Unit 5

States of consciousness

Terms to Remember

Consciousness: our awareness of ourselves and our environment

Sleep: periodic, natural loss of consciousness- as distinct from unconsciousness resulting from a coma, general anesthesia, or hibernation

Circadian rhythm: the biological clock; regular bodily rhythms (for example, temperature and wakefulness) that occur on a 24-hour cycle

Dreams: a sequence of images, emotions, and thoughts passing a sleeping person's mind

Manifest content: according to Freud, the remembered story line of a dream

Latent content: according to Freud, the underlying meaning of a dream

Hypnosis: a social interaction in which on person (the hypnotist) suggests the other person (the subject) that certain perceptions, feelings, thoughts or behaviors will spontaneously occur

Sleep Theories

1. Sleep protects us: our natural tendency is to sleep at night to be protected from the darkness/predators. Different animals sleep at different times for protection

2. Sleep helps us recuperate: Helps restore and repair brain tissue

3. Sleep is for making memories: restoring and rebuilding our fading memories of the day's experiences. People trained to perform tasks recall them better after a night's sleep/short nap

4. Sleep feeds creative thinking: dreams have inspires noteworthy literary artistic and scientific achievements.

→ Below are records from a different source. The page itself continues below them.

/-- The first room test of a unit: room, a read-mark fetch, or in FULL with a fetch already issued at this
part time a discard (R140, R142). -/
def State.testUnit (s : State) (p : PortId) (u : WriteUnit) : State :=
  let ca := (s.port p).ca
  if ca.hasRoom u then s.passUnit p u
  else if ca.state = .full && ca.lastFetch = some s.partTime then s.discardUnit p u
  else s.modPort p fun v => { v with ca := { v.ca with inHand := some u, fetch := .wanted } }

/-- Records come into hand as one unit, the pending gap's GAP ahead of them (R131, R138, R139). -/
def State.takeInHand (s : State) (p : PortId) (record : Option CaptureRecord) (joinGap : Bool) :
    State :=
  let ca := (s.port p).ca
  let gap := if joinGap then ca.gap.toList.map UnitRecord.gap else []
  let records := placeRecords ca.areaSize ca.writePosition.toNat
    (gap ++ record.toList.map UnitRecord.record)
  if records.isEmpty then s else
    match ca.mode with
    | .off => s
    | .history =>
      s.modPort p fun v =>
        { v with ca := { v.ca with inHand := some { records := records, passed := true } } }
    | .keep => s.testUnit p { records := records, passed := false }

/-! ### The freeze -/

/-- The freeze item at the position after the byte of sequence `s` (R150). -/
def Port.handFreeze (v : Port) (sequence now : Word) : Port :=
  let it : EventItem := { position := sequence + 1, time := now, action := .freeze }
  { v with ca := v.ca.placeItem it }

/-- The freeze acts on a port's bytes: not in mode OFF, not while settled (R147, R148, R154). -/
def Port.freezeActs (v : Port) : Bool := v.ca.mode ≠ .off && !v.ca.settled

/-- The freeze meets a captured byte and its trigger, after the byte has been treated (R148, R149). -/
def Port.freezeByte (v : Port) (sequence now : Word) (trigger : Option PatternId) : Port :=
  if v.freezeActs then
    match v.freeze.state, trigger with
    | .live, some t =>
      let counting : Port :=
        { v with freeze := { v.freeze with state := .counting, remaining := v.freeze.postCount,
                                           trigger := some t } }
      if v.freeze.postCount = 0 then counting.handFreeze sequence now else counting
    | .counting, _ =>
      if v.freeze.remaining = 0 then v else
        let counted : Port :=
          { v with freeze := { v.freeze with remaining := v.freeze.remaining - 1 } }
        if v.freeze.remaining = 1 then counted.handFreeze sequence now else counted
    | .live, none | .frozen, _ => v
  else v

/-- What the freeze makes of a loss run: the freeze after it, how many of the run's bytes it takes in, and
whether the freeze is entered after them (R148, R149). -/
def Freeze.meetRun (f : Freeze) (run : LossRun) : Freeze × Nat × Bool :=
  match f.state with
  | .frozen => (f, run.count, false)
  | .counting =>
    if f.remaining = 0 then (f, run.count, false)
    else if f.remaining ≤ run.count then ({ f with remaining := 0 }, f.remaining, true)
    else ({ f with remaining := f.remaining - run.count }, run.count, false)
  | .live =>
    match run.trigger with
    | none => (f, run.count, false)
    | some (t, place) =>
      let after := run.count - (place + 1)
      let started : Freeze := { f with state := .counting, trigger := some t, remaining := f.postCount }
      if f.postCount ≤ after then ({ started with remaining := 0 }, place + 1 + f.postCount, true)
      else ({ started with remaining := f.postCount - after }, run.count, false)

/-- The rest of a loss run after its first `n` bytes (R149). -/
def LossRun.after (run : LossRun) (n : Nat) : List LossRun :=
  if n < run.count then
    [{ sequence := run.sequence + BitVec.ofNat 32 n
       count := run.count - n
       trigger := match run.trigger with
         | some (t, place) => if n ≤ place then some (t, place - n) else none
         | none => none }]
  else []

/-- A loss run that was met at `now`, once the record it closed has left the CA's hand: its bytes go to the
pending gap, and the freeze meets its trigger and its bytes (R129, R137, R149, log 19). -/
def Port.loseRun (v : Port) (run : LossRun) (now : Word) : Port :=
  if v.ca.mode = .off then v
  else if v.ca.settled then { v with ca := v.ca.addGap .overrun run.sequence now run.count }
  else
    let (freeze, taken, entered) := v.freeze.meetRun run
    let ca := v.ca.addGap .overrun run.sequence now taken
    let met : Port :=
      { v with freeze := freeze, ca := { ca with lossRuns := run.after taken ++ ca.lossRuns } }
    if entered then met.handFreeze (run.sequence + BitVec.ofNat 32 taken - 1) now else met

/-! ### The agenda -/

/-- One step of what a met input still has to do. -/
def State.captureStep (s : State) (p : PortId) : CaptureStep → State
  | .write record joinGap => s.takeInHand p (some record) joinGap
  | .writeGap => s.takeInHand p none true
  | .loseRun run met => s.modPort p fun v => v.loseRun run met

/-- The steps of a met input, until one leaves a unit in hand; the rest wait in the agenda (R131, R134). -/
def State.runAgenda (s : State) (p : PortId) : List CaptureStep → State
  | [] => s.modPort p fun v => { v with ca := { v.ca with agenda := [] } }
  | step :: rest =>
    let done := s.captureStep p step
    if (done.port p).ca.inHand.isSome then
      done.modPort p fun v => { v with ca := { v.ca with agenda := rest } }
    else done.runAgenda p rest

/-- The unit has left the CA's hand: the agenda goes on. -/
def State.resumeAgenda (s : State) (p : PortId) : State := s.runAgenda p (s.port p).ca.agenda
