/-- R36, R35, R41: the retry pause's expiry begins the next attempt: it is counted, and it sends the text from its
first byte, or with no text arms the deadline and the await at once. R33, R76: the deadline's time is the field, or
where that is 0 the time of 200 characters. -/
def Obligations.RetryPauseBeginsTheNextAttempt : Prop :=
  ∀ (s : State) (p : PortId) (e : QueueEntry) (tm : Timer), (s.port p).queue.head? = some e →
    (s.port p).exc.state = .pausing → (s.port p).exc.timer = some tm →
    tm.armedAt + tm.span ≤ s.time.increments →
    ∃ t, exec (.retryPauseExpiry p) s = .next t
      ∧ (t.port p).exc.attempts = (s.port p).exc.attempts + 1
      ∧ (t.port p).exc.bytesSent = (s.port p).exc.bytesSent
      ∧ (0 < e.fields.textLength → (t.port p).exc.state = .sending ∧ (t.port p).exc.timer = none
          ∧ (t.port p).slu.staging = [] ∧ (t.port p).slu.fetchOffset = 0
          ∧ (t.port p).slu.textRead = none)
      ∧ (e.fields.textLength = 0 → (t.port p).exc.state = .awaiting
          ∧ (t.port p).exc.timer = some (s.arm ((s.port p).deadlineMs e.fields.responseTime))
          ∧ (t.port p).pm.await = some (Fin.ofNat 32 e.fields.patternId)
          ∧ (t.port p).slu = (s.port p).slu)
      ∧ (t.port p).queue = (s.port p).queue ∧ (t.port p).guard = (s.port p).guard
      ∧ (t.port p).hold = (s.port p).hold ∧ (t.port p).slu.line = (s.port p).slu.line
      ∧ t.tsu = s.tsu ∧ t.attention = s.attention ∧ s.sameElsewhere p t

/-- R56, R57, R176: at the idle timer's expiry the hold lapses: no owner, the idle seconds as they were, a HOLD_LOST
notice counted modulo 65536, HOLD raised, and nothing else of the port changed. Before it, nothing happens. -/
def Obligations.HoldLapsesAtItsIdleTimer : Prop :=
  (∀ (s : State) (p : PortId) (tm : Timer), (s.port p).hold.timer = some tm →
      tm.armedAt + tm.span ≤ s.time.increments →
      ∃ t, exec (.holdIdleTimerExpiry p) s = .next t
        ∧ (t.port p).hold = { owner := none, idleSeconds := (s.port p).hold.idleSeconds, timer := none }
        ∧ (t.port p).status.noticeCount = (s.port p).status.noticeCount + 1
        ∧ (t.port p).status.lastNotice = .holdLost ∧ (t.port p).status.changed = true
        ∧ t.attention = s.attention ||| 1#10 <<< 5
        ∧ (t.port p).queue = (s.port p).queue ∧ (t.port p).exc = (s.port p).exc
        ∧ (t.port p).guard = (s.port p).guard ∧ (t.port p).slu = (s.port p).slu
        ∧ (t.port p).ca = (s.port p).ca ∧ (t.port p).pm = (s.port p).pm
        ∧ (t.port p).rf = (s.port p).rf ∧ (t.port p).freeze = (s.port p).freeze
        ∧ (t.port p).sense = (s.port p).sense ∧ t.tsu = s.tsu
        ∧ t.bus = s.bus ∧ s.sameElsewhere p t)
  ∧ (∀ (s : State) (p : PortId), (∀ tm, (s.port p).hold.timer = some tm →
        s.time.increments < tm.armedAt + tm.span) → exec (.holdIdleTimerExpiry p) s = .next s)

/-- R53, R54, R61, R62: HOLD grants an unheld port, renews its owner's hold and refuses any other's; RELEASE by the
owner ends the hold, by another only with FORCE, with a notice; GUARD adds the named flags and takes none away. R55: an
entry of the owner disarms the idle timer when it starts and arms it with idle seconds × 1000 ms when it ends, whatever
its code; an entry of another originator leaves it. So a granted or renewed HOLD ends with the timer armed for its new
idle time, a task of the owner refused at the head restarts it, and a SEND of the owner leaves it disarmed while it is
in progress. -/
def Obligations.HoldReleaseAndGuardFollowTheirRecords : Prop :=
  (∀ (s : State) (p : PortId) (f : TaskFields),
    ((s.port p).hold.owner = none ∨ (s.port p).hold.owner = some f.originator →
      (s.holdTask p f).2.code = .ok
      ∧ ((s.holdTask p f).1.port p).hold.owner = some f.originator
      ∧ ((s.holdTask p f).1.port p).hold.idleSeconds =
          (if f.paramA = 0 then 300 else min f.paramA.toNat 3600)
      ∧ (s.holdTask p f).2.outcomeA =
          BitVec.ofNat 32 (if f.paramA = 0 then 300 else min f.paramA.toNat 3600))
    ∧ (∀ o, (s.port p).hold.owner = some o → o ≠ f.originator →
      s.holdTask p f = (s, { code := .held, matchSequence := 0, outcomeA := 0, outcomeB := 0 })
      ∧ (f.flags.getLsbD 3 = false → s.releaseTask p f =
          (s, { code := .notHolder, matchSequence := 0, outcomeA := 0, outcomeB := 0 }))
      ∧ (f.flags.getLsbD 3 = true → (s.releaseTask p f).2.code = .ok
          ∧ ((s.releaseTask p f).1.port p).hold.owner = none
          ∧ ((s.releaseTask p f).1.port p).status.lastNotice = .holdLost
          ∧ (s.releaseTask p f).1.attention = s.attention ||| 1#10 <<< 5))
    ∧ ((s.port p).hold.owner = some f.originator → (s.releaseTask p f).2.code = .ok
      ∧ ((s.releaseTask p f).1.port p).hold.owner = none
      ∧ ((s.releaseTask p f).1.port p).hold.timer = none
      ∧ ((s.releaseTask p f).1.port p).status.noticeCount = (s.port p).status.noticeCount)
    ∧ ((s.port p).hold.owner = none → s.releaseTask p f =
        (s, { code := .ok, matchSequence := 0, outcomeA := 0, outcomeB := 0 }))
    ∧ ((s.guardTask p f).2.code = .ok
      ∧ (∀ i, i < 3 → ((s.guardTask p f).1.port p).guard.getLsbD i =
          ((s.port p).guard.getLsbD i || f.paramA.getLsbD i))
      ∧ (s.guardTask p f).2.outcomeA = ((s.guardTask p f).1.port p).guard.setWidth 32))
  ∧ (∀ (s : State) (p : PortId) (e : QueueEntry),
      ((s.startEntry p e).port p).hold = (s.port p).hold.restarted e.fields.originator none)
  ∧ (∀ (s : State) (p : PortId) (e : QueueEntry) (rest : List QueueEntry) (fin : TaskEnd),
      (s.port p).queue = e :: rest →
      ((s.finishHead p fin).port p).hold = (s.port p).hold.restarted e.fields.originator
        (some (s.arm ((s.port p).hold.idleSeconds * 1000))))
  ∧ (∀ (s : State) (p : PortId) (e : QueueEntry) (seconds : Nat), (s.port p).queue = [e] →
      (s.port p).exc.state = .idle →
      seconds = (if e.fields.paramA = 0 then 300 else min e.fields.paramA.toNat 3600) →
      ((s.port p).headCheck e ≠ none → ((s.serveQueue p).port p).queue = []
        ∧ ((s.serveQueue p).port p).hold = (s.port p).hold.restarted e.fields.originator
            (some (s.arm ((s.port p).hold.idleSeconds * 1000))))
      ∧ ((s.port p).headCheck e = none → e.kind = .hold →
        (s.port p).hold.owner = none ∨ (s.port p).hold.owner = some e.fields.originator →
        ((s.serveQueue p).port p).queue = []
        ∧ ((s.serveQueue p).port p).hold =
            { owner := some e.fields.originator, idleSeconds := seconds
              timer := some (s.arm (seconds * 1000)) })
      ∧ ((s.port p).headCheck e = none → e.kind = .send → 0 < e.fields.textLength →
        (s.port p).slu.line.mode = .fixed →
        ((s.serveQueue p).port p).queue = [e]
        ∧ ((s.serveQueue p).port p).hold =
            (s.port p).hold.restarted e.fields.originator none))

/-! ### The transmit line -/

/-- R71, R81: a character's bits in line order: SPACE, the data bits from the least significant on, the parity bit
that makes the number of MARKs even or odd, and the stop bits at MARK. -/
def Obligations.CharactersAreFramedByTheFormat : Prop :=
  ∀ (f : LineFormat) (b : Byte), f.dataBits = 7 ∨ f.dataBits = 8 →
    (f.frame b).length = f.charBits
    ∧ (f.frame b)[0]? = some false
    ∧ (∀ i, i < f.dataBits → (f.frame b)[1 + i]? = some (b.getLsbD i))
    ∧ (f.parity = .even → (((f.frame b).drop 1).take (f.dataBits + 1)).count true % 2 = 0)
    ∧ (f.parity = .odd → (((f.frame b).drop 1).take (f.dataBits + 1)).count true % 2 = 1)
    ∧ (∀ i, i < f.stopBits → (f.frame b)[f.charBits - 1 - i]? = some true)

/-- R82, R30, R32, R72, R73, R81: at a character end one byte is counted, and the transmitter goes to its gap, without
one to the line-end pause where it follows, and otherwise is FREE: so while text remains, after the last character, and
where the task stops there. A FREE transmitter takes the next staged byte of a sending at that moment. A SEND whose text
is out ends OK with its length as bytes sent, an exchange awaits, and a task that was stopped ends with its own code; a
task that ends is here the only entry of its port. In DRAINING the Bus Port then watches its drain (R182). An end beyond
the part-time value is not taken (the model's choice, log 4). -/
def Obligations.CharacterEndCountsAndGoesOn : Prop :=
  (∀ (s : State) (p : PortId) (c : TxCharacter) (e : QueueEntry) (rest : List QueueEntry) (d : Nat)
    (after : Transmitter),
    (s.port p).slu.tx = .character c → d = c.startTick + c.period * c.bits.length →
    d ≤ (s.time.increments + 1) * 36864 → s.time.ticks ≤ d → (s.port p).queue = e :: rest →
    after =
      (if 0 < (s.port p).slu.line.gap * (s.port p).slu.line.period then
        .gap (d + (s.port p).slu.line.gap * (s.port p).slu.line.period) c.pauseFollows
      else if c.pauseFollows = true ∧ 0 < (s.port p).slu.line.pauseMs then
        .pause (d + (s.port p).slu.line.pauseMs * 36864)
      else .free) →
    ∃ u, exec (.txCharacterEnd p) s = .next u.watchDrain
      ∧ u.time = { s.time with ticks := d }
      ∧ ((s.port p).exc.state = .sending → (s.port p).exc.stopping = none →
          (u.port p).exc.bytesSent = (s.port p).exc.bytesSent + 1
          ∧ (u.port p).queue = e :: rest ∧ u.tsu.completions = s.tsu.completions
          ∧ (after ≠ .free ∨ (s.port p).slu.staging = [] →
              (u.port p).slu = { (s.port p).slu with tx := after }
              ∧ (u.port p).exc.state = .sending)
          ∧ (∀ b bs, after = .free → (s.port p).slu.staging = b :: bs →
              (u.port p).slu = { (s.port p).slu with
                tx := .character
                  { byte := b, bits := (s.port p).slu.line.format.frame b, startTick := d,
                    startTime := s.partTime, period := (s.port p).slu.line.period,
                    pauseFollows := (s.port p).slu.line.pauseEnable
                      && decide ((s.port p).slu.line.lineEndCode = b) }
                staging := bs }
              ∧ (u.port p).exc.state =
                (if bs = [] ∧ (s.port p).slu.textRead = none
                    ∧ e.fields.textLength ≤ (s.port p).slu.fetchOffset then .draining else .sending)))
      ∧ ((s.port p).exc.state = .draining ∨ (s.port p).exc.stopping ≠ none → rest = [] →
          (u.port p).slu.tx = after)
      ∧ ((s.port p).exc.state = .draining → (s.port p).exc.stopping = none → e.kind = .send → rest = [] →
          (u.port p).queue = [] ∧ (u.port p).exc = Exc.idle
          ∧ u.tsu.completions = s.tsu.completions ++
              [{ slot := e.slot, notify := e.fields.notify, code := ResultCode.ok,
                 attempts := (s.port p).exc.attempts, bytesSent := (s.port p).exc.bytesSent + 1,
                 matchSequence := 0, startTime := (s.port p).exc.startTime, endTime := s.partTime,
                 outcomeA := 0, outcomeB := 0 }])
      ∧ ((s.port p).exc.state = .draining → (s.port p).exc.stopping = none → e.kind = .exchange →
          (u.port p).slu.tx = after ∧ (u.port p).queue = e :: rest
          ∧ (u.port p).exc.state = .awaiting
          ∧ (u.port p).exc.bytesSent = (s.port p).exc.bytesSent + 1
          ∧ (u.port p).pm.await = some (Fin.ofNat 32 e.fields.patternId)
          ∧ (u.port p).exc.timer.isSome = true)
      ∧ (∀ why, (s.port p).exc.stopping = some why → e.kind ≠ .broadcast → rest = [] →
          (u.port p).queue = [] ∧ (u.port p).exc = Exc.idle
          ∧ u.tsu.completions = s.tsu.completions ++
              [{ slot := e.slot, notify := e.fields.notify, code := why.code,
                 attempts := (s.port p).exc.attempts, bytesSent := (s.port p).exc.bytesSent + 1,
                 matchSequence := 0, startTime := (s.port p).exc.startTime, endTime := s.partTime,
                 outcomeA := 0, outcomeB := 0 }])
      ∧ (rest = [] → (u.port p).slu.line = (s.port p).slu.line ∧ (u.port p).guard = (s.port p).guard
          ∧ (u.port p).slu.receiveCount = (s.port p).slu.receiveCount ∧ u.attention = s.attention)
      ∧ (rest = [] ∨ ((s.port p).exc.state = .sending ∧ (s.port p).exc.stopping = none) →
          s.sameElsewhere p u))
  ∧ (∀ (s : State) (p : PortId) (c : TxCharacter), (s.port p).slu.tx = .character c →
      (s.time.increments + 1) * 36864 < c.startTick + c.period * c.bits.length →
      exec (.txCharacterEnd p) s = .next s.watchDrain)

/-- R72, R73, R74, R82, R84: a gap that ends makes way for its pause or leaves the transmitter FREE, a pause leaves it
FREE; a FREE transmitter takes the next staged byte of a sending at that moment, or the SPACE of a break that
waits; with nothing waiting it stays FREE. An end that is taken late begins what follows at the clock's tick and not
at its own (the model's choice, log 4). -/
def Obligations.GapAndPauseEndInTurn : Prop :=
  (∀ (s : State) (p : PortId) (d : Nat), (s.port p).slu.tx = .gap d true →
      d ≤ (s.time.increments + 1) * 36864 → 0 < (s.port p).slu.line.pauseMs →
      ∃ t, exec (.txGapEnd p) s = .next t
        ∧ (t.port p).slu = { (s.port p).slu with
            tx := .pause (max s.time.ticks d + (s.port p).slu.line.pauseMs * 36864) }
        ∧ (t.port p).exc = (s.port p).exc ∧ (t.port p).queue = (s.port p).queue ∧ s.onlyPort p t)
  ∧ (∀ (s : State) (p : PortId) (d : Nat) (pf : Bool), (s.port p).slu.tx = .gap d pf →
      d ≤ (s.time.increments + 1) * 36864 → (pf = false ∨ (s.port p).slu.line.pauseMs = 0) →
      (s.port p).exc.state = .idle →
      ∃ t, exec (.txGapEnd p) s = .next t ∧ (t.port p).slu = { (s.port p).slu with tx := .free }
        ∧ (t.port p).exc = (s.port p).exc ∧ (t.port p).queue = (s.port p).queue ∧ s.onlyPort p t)
  ∧ (∀ (s : State) (p : PortId) (d : Nat), (s.port p).slu.tx = .pause d →
      d ≤ (s.time.increments + 1) * 36864 → (s.port p).exc.state = .idle →
      ∃ t, exec (.txPauseEnd p) s = .next t ∧ (t.port p).slu = { (s.port p).slu with tx := .free }
        ∧ (t.port p).exc = (s.port p).exc ∧ (t.port p).queue = (s.port p).queue ∧ s.onlyPort p t)
  ∧ (∀ (s : State) (p : PortId) (d : Nat) (pf : Bool) (b : Byte) (rest : List Byte),
      d ≤ (s.time.increments + 1) * 36864 →
      (s.port p).exc.state = .sending → (s.port p).exc.stopping = none →
      (s.port p).slu.staging = b :: rest →
      ((s.port p).slu.tx = .pause d → ∃ t, exec (.txPauseEnd p) s = .next t ∧ s.byteTaken p d b rest t)
      ∧ ((s.port p).slu.tx = .gap d pf → pf = false ∨ (s.port p).slu.line.pauseMs = 0 →
          ∃ t, exec (.txGapEnd p) s = .next t ∧ s.byteTaken p d b rest t))
  ∧ (∀ (s : State) (p : PortId) (d : Nat) (pf : Bool),
      d ≤ (s.time.increments + 1) * 36864 → (s.port p).exc.state = .breaking →
      (s.port p).exc.timer = none →
      ((s.port p).slu.tx = .pause d → ∃ t, exec (.txPauseEnd p) s = .next t ∧ s.spaceTaken p t)
      ∧ ((s.port p).slu.tx = .gap d pf → pf = false ∨ (s.port p).slu.line.pauseMs = 0 →
          ∃ t, exec (.txGapEnd p) s = .next t ∧ s.spaceTaken p t))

After working on a task, then sleeping on it, people solve problems more insightfully than do those who stay awake.

5. Sleep may play a role in the growth process: during sleep the pituitary gland releases a growth hormone.

Dream Theories

1. Freud's wish-fulfillment: Provides a "psychic safety valve"=a way to express otherwise unacceptable feelings; contains manifest content and latent content

2. Information processing: helps us sort out the days events and consolidate our memories

3. Physiological function: regular brain stimulation from REM sleep may help develop and preserve neural pathways

4. Activation synthesis: REM sleep triggers neural activity and evokes random visual memories which our sleeping brain weaves into stories

5. Cognitive development: dream content reflects dreamers' cognitive development- their knowledge and understanding

Sleep Disorders

Insomnia: recurring problems in falling or staying asleep

Narcolepsy: a sleep disorder characterized by uncontrollable sleep attacks. The sufferer may lapse directly into REM sleep often at inopportune times.

Sleep apnea: a sleep disorder characterized by temporary cessations of breathing during sleep and repeated momentary awakenings

Night terrors: a sleep disorder characterized by high arousal and an appearance of being terrified

Key People

Sigmund Freud: Believed that dreams had a hidden meaning, and were a way of expressing emotions that were otherwise unacceptable. He used manifest and latent content to describe the events that occur in dreams

Ernest Hilgard: Believed hypnosis involves not only social influence but also a special state of dissociation


Hypnosis: Ernest Hilgard tested a women by putting her hand in an ice bath, which would normally be painful. He told her she wouldn't feel pain. She didn't feel pain because of two theories: divided consciousness theory (hypnosis has caused a split in awareness), and the social influence theory (the subject is so caught up in the hypnotized role, that she ignores the cold).